Menu highlights include:
- Grilled Baby Octopus
- Braised Duck with House Made Pappardelle
- Wood-Fire Grilled Veal Chop
- Whole Roasted Branzino with Tomato, Olive and Caper
- Linguini with Clams, Shrimp and Calamari
Chicago restaurateurs Jerry Kleiner and Howard Davis opened Gioco in 1999 and pioneered the retail development in the South Loop and inspired future restaurant groups and Chicago's culinary scene.
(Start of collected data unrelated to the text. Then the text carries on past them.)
-- ==== Sys2Proof/Machine/Sums.lean ====
section
/-!
DEFINITION. Values of the matrix engine: elements of its operands (14 R293, R294), sums with one rounding (14 R295, R296), and
the quantiser of MX blocks (04 R80).
-/
namespace Sys2Proof.Machine

/-! ## Elements -/

/-- The value of an element of a block format under its scale byte (04 R79). An infinite E5M2 element of a block whose scale is
0xFF is NaN: the model's choice between two sentences of the rule (log entry 56). -/
def mxValue (fmt scale x : Nat) : FpVal :=
  let v := match fmt with
    | 0x0D => e4m3.value x
    | 0x0E => e5m2.value x
    | 0x0F => e2m3.value x
    | 0x10 => e3m2.value x
    | 0x11 => e2m1.value x
    | _ => (match finOfInt (toSigned 8 x) with
      | .fin n m _ => .fin n m (-6)
      | v => v)
  if scale = 255 then .nan false
  else match v with
    | .fin n m e => .fin n m (e + (scale : Int) - 127)
    | v => v

/-- The value of an operand element (14 R294): with its scale in a block format, else by its format; integers are
integers. -/
def elemValue (fmt scale x : Nat) : FpVal := if isMx fmt then mxValue fmt scale x else srcValue (fmtClass fmt) x

/-- A byte of the crew's local scratchpad, and whether it bears poison. -/
def localByte (s : State) (slot o : Nat) : Nat × Bool :=
  let c := clusterAt s (clusterOf slot)
  let k := scratchKey c o
  ((tgetD c.banks k 0).toNat, c.poison.contains k)

/-- A byte of a crew's register space, and whether its sector bears poison. -/
def spaceAt (c : Crew) (a : Nat) : Nat × Bool := ((spaceByte c a).toNat, c.spacePoison.contains (a / 16))

/-- Byte `y` of line `r` of a side in a step (14 R293). -/
def Side.byte (s : State) (slot : Nat) (d : Side) (step r y : Nat) : Nat × Bool :=
  if d.scratch then
    localByte s slot (rotated (d.w0 + step * descStep d.w1) (descPitch d.w1) (descRot d.w1) r y)
  else
    let c := crewAt s slot
    spaceAt c (viewAddr c.viewT (d.w0 % 8 + step * d.inc) + r * (if d.tr then d.lineBytes else 512) + y)

/-- Element `k` of row `r` of a side in a step: its value, and whether a byte that it takes bears poison. -/
def Side.elem (s : State) (slot : Nat) (d : Side) (step r k : Nat) : FpVal × Bool :=
  let e := fmtWidth d.fmt
  let line := if d.tr then k else r
  let bit := (if d.tr then r else k) * e
  let b0 := d.byte s slot step line (bit / 8)
  let b1 := if bit % 8 + e ≤ 8 then (0, false) else d.byte s slot step line (bit / 8 + 1)
  let raw := (b0.1 + 256 * b1.1) / 2 ^ (bit % 8) % 2 ^ e
  let sc := if isMx d.fmt then localByte s slot (d.scl + r * d.scp + step * (stepElems d.fmt / 32) + k / 32) else (0, false)
  (elemValue d.fmt sc.1 raw, b0.2 || b1.2 || sc.2)

/-- The first `n` elements of a row of a side. -/
def Side.row (s : State) (slot : Nat) (d : Side) (step r n : Nat) : List (FpVal × Bool) :=
  (List.range n).map (fun k => d.elem s slot step r k)

/-! ## Sums (14 R295, R296) -/

/-- Status bits (14 R306): NV, NAN, OF. -/
def statNv : Nat := 1
/-- NAN. -/
def statNan : Nat := 2
/-- OF. -/
def statOf : Nat := 4
/-- SAT. -/
def statSat : Nat := 8

/-- A product as a term: a NaN of a NaN operand, an invalid product (marked signalling), an infinity, or the exact
product. -/
def termOf (a b : FpVal) : FpVal :=
  if a.isNan || b.isNan then .nan false else if mulInvalid a b then .nan true else mulVal a b

/-- Whether the elements of an operand format are integers: U8, S8, MXINT8 (14 R294). -/
def isIntFmt (fmt : Nat) : Bool := fmt == 0x00 || fmt == 0x01 || fmt == 0x12

/-- Whether a value is zero. -/
def isZeroVal : FpVal → Bool
  | .fin _ m _ => m == 0
  | _ => false

/-- The term of two operand elements. The zero of an integer element has no sign, so a product with it is +0 (14 R294, R296);
`ia` and `ib`: the elements are integers. -/
def elemTerm (ia ib : Bool) (a b : FpVal) : FpVal :=
  match termOf a b with
  | .fin n 0 e => .fin (n && !(ia && isZeroVal a) && !(ib && isZeroVal b)) 0 e
  | v => v

/-- Whether a value is minus zero. -/
def isMinusZero : FpVal → Bool
  | .fin n m _ => n && m == 0
  | _ => false

/-- The exact sum of finite values, as a signed integer and its unit. -/
def exactTotal : List FpVal → Int × Int
  | [] => (0, 0)
  | .fin n m e :: vs =>
    let r := exactTotal vs
    let e0 := if e < r.2 then e else r.2
    (signedUnits n m e e0 + r.1 * ((2 ^ (r.2 - e0).toNat : Nat) : Int), e0)
  | _ :: vs => exactTotal vs

/-- sum_round (14 R296): the FP32 result and the status bits that it sets. -/
def sumRound (x : Nat) (ts : List FpVal) : Nat × Nat :=
  let xv := fp32.value x
  let all := xv :: ts
  let nan := xv.isNan || ts.contains (.nan false)
  let bad := ts.contains (.nan true)
  if nan || bad then (0x7FC00000, (if nan then statNan else 0) + (if bad then statNv else 0))
  else if all.contains (.inf false) && all.contains (.inf true) then (0x7FC00000, statNv)
  else if all.contains (.inf false) then (0x7F800000, 0)
  else if all.contains (.inf true) then (0xFF800000, 0)
  else if ts.isEmpty then (x, 0)
  else
    let t := exactTotal all
    if t.1 = 0 then (if all.all isMinusZero then 0x80000000 else 0, 0)
    else
      let r := fp32.round 0 false (decide (t.1 < 0)) t.1.natAbs t.2 false
      (r.1, if r.2.of then statOf else 0)

/-- The slices of one step folded into an accumulator element, in order. -/
def foldSlices (x : Nat) : List (List FpVal) → Nat × Nat
  | [] => (x, 0)
  | t :: ts =>
    let r := sumRound x t
    let q := foldSlices r.1 ts
    (q.1, r.2 ||| q.2)

/-- Runs of `n` entries. -/
def runsOf {α : Type} (n : Nat) : Nat → List α → List (List α)
  | 0, _ => []
  | fuel + 1, l => if l.isEmpty then [] else l.take n :: runsOf n fuel (l.drop n)

/-! ## Accumulators -/

/-- The byte address of accumulator `n`. -/
def accAddr (c : Crew) (n : Nat) : Nat := viewAddr c.viewA n

/-- Element (i, j) of an accumulator. -/
def accElem (c : Crew) (n i j : Nat) : Nat := (tgetD c.space (accAddr c n / 4 + i * 128 + j) 0).toNat

/-- The sector of element (i, j) of an accumulator. -/
def accSector (c : Crew) (n i j : Nat) : Nat := (accAddr c n + i * 512 + j * 4) / 16

/-- Writes consecutive words of the register space. -/
def putWords (w : Nat) : List Nat → Crew → Crew
  | [], c => c
  | v :: vs, c => putWords (w + 1) vs (setSpace w (BitVec.ofNat 32 v) c)

/-- Adds poison to sectors of the register space. -/
def poisonSpace (secs : List Nat) (c : Crew) : Crew := { c with spacePoison := secs.foldl sadd c.spacePoison }

/-- A whole accumulator is written at a step boundary: rows of elements with the poison of each (14 R308). -/
def putAcc (n : Nat) (rows : List (List (Nat × Bool))) (c : Crew) : Crew :=
  let secs := (rows.zipIdx).flatMap (fun r => (r.1.zipIdx).filterMap (fun e =>
    if e.1.2 then some (accSector c n r.2 e.2) else none))
  poisonSpace secs (putWords (accAddr c n / 4) (rows.flatten.map (·.1)) { c with cover := [] })

/-! ## The quantiser (04 R80) -/

/-- emax of an element format. -/
def mxEmax (fmt : Nat) : Int :=
  match fmt with
  | 0x0D => 8
  | 0x0E => 15
  | 0x0F => 2
  | 0x10 => 4
  | 0x11 => 2
  | _ => 0

/-- One element quantised: its code, and whether it saturated. -/
def mxElem (fmt : Nat) (x : Int) (v : FpVal) : Nat × Bool :=
  match v with
  | .fin n m e =>
    let f := fun (g : FpFmt) =>
      let r := g.round 0 true n m (e - x) false
      (r.1, r.2.of)
    (match fmt with
      | 0x0D => f e4m3
      | 0x0E => f e5m2
      | 0x0F => f e2m3
      | 0x10 => f e3m2
      | 0x11 => f e2m1
      | _ =>
        let r := (roundAt 0 n m (e - x + 6) 0 false).1
        let q := min r 127
        (if n then wrapTo 8 (-(q : Int)) else q, decide (127 < r)))
  | _ => (0, false)

/-- The exponent of the greatest magnitude of a block; none when all are zero. -/
def mxTop : List FpVal → Option Int
  | [] => none
  | .fin _ m e :: vs =>
    if m = 0 then mxTop vs
    else
      let t := (bitLen m : Int) - 1 + e
      some (match mxTop vs with
        | some u => max t u
        | none => t)
  | _ :: vs => mxTop vs

/-- A block of 32 values quantised: the scale byte, the elements, and whether any saturated. -/
def mxQuantise (fmt : Nat) (vs : List FpVal) : Nat × List Nat × Bool :=
  if vs.any (fun v => match v with
    | .fin _ _ _ => false
    | _ => true) then (255, vs.map (fun _ => 0), false)
  else
    let x : Int := match mxTop vs with
      | some t => max (-127) (min 127 (t - mxEmax fmt))
      | none => -127
    let es := vs.map (mxElem fmt x)
    ((x + 127).toNat, es.map (·.1), es.any (·.2))

end Sys2Proof.Machine
end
Kleiner and Davis opened Vivo, Marche and Red Light on West Randolph before today's popular Restaurant Row in the West Loop, where Kleiner had a knack for creating the next hot spot.
"We are delighted to have Chef Kilberg back at Gioco," says Howard Davis, owner. "Chef Kilberg's love for Italian cuisine and culture provides our guests with one of the best authentic Italian dining experiences in Chicago set in a warm rustic space in an historic building in the South Loop."
Kleiner and Davis' talent for creating Chicago's restaurant destinations proved valuable for finding the best talent, including Kilberg, who had multiple roles at Gioco over the years. Chef Kilberg studied at Le Cordon Bleu and has worked at various fine restaurants specializing in Italian cuisine, including Bice at Portofino Bay Hotel in Florida and Nico Osteria at the Thompson Hotel in Chicago, creating art using the finest ingredients to craft vibrant Italian cuisine at top-end restaurants in the U.S. and Italy. He has also appeared on television preparing recipes and has consulted at numerous restaurants.
"Gioco has always remained in my heart for both its creative and intimate atmosphere, and for its owners' dedication to the best food prepared with sustainable ingredients," says Chef Kilberg. Something about my connection with this place is pure magic."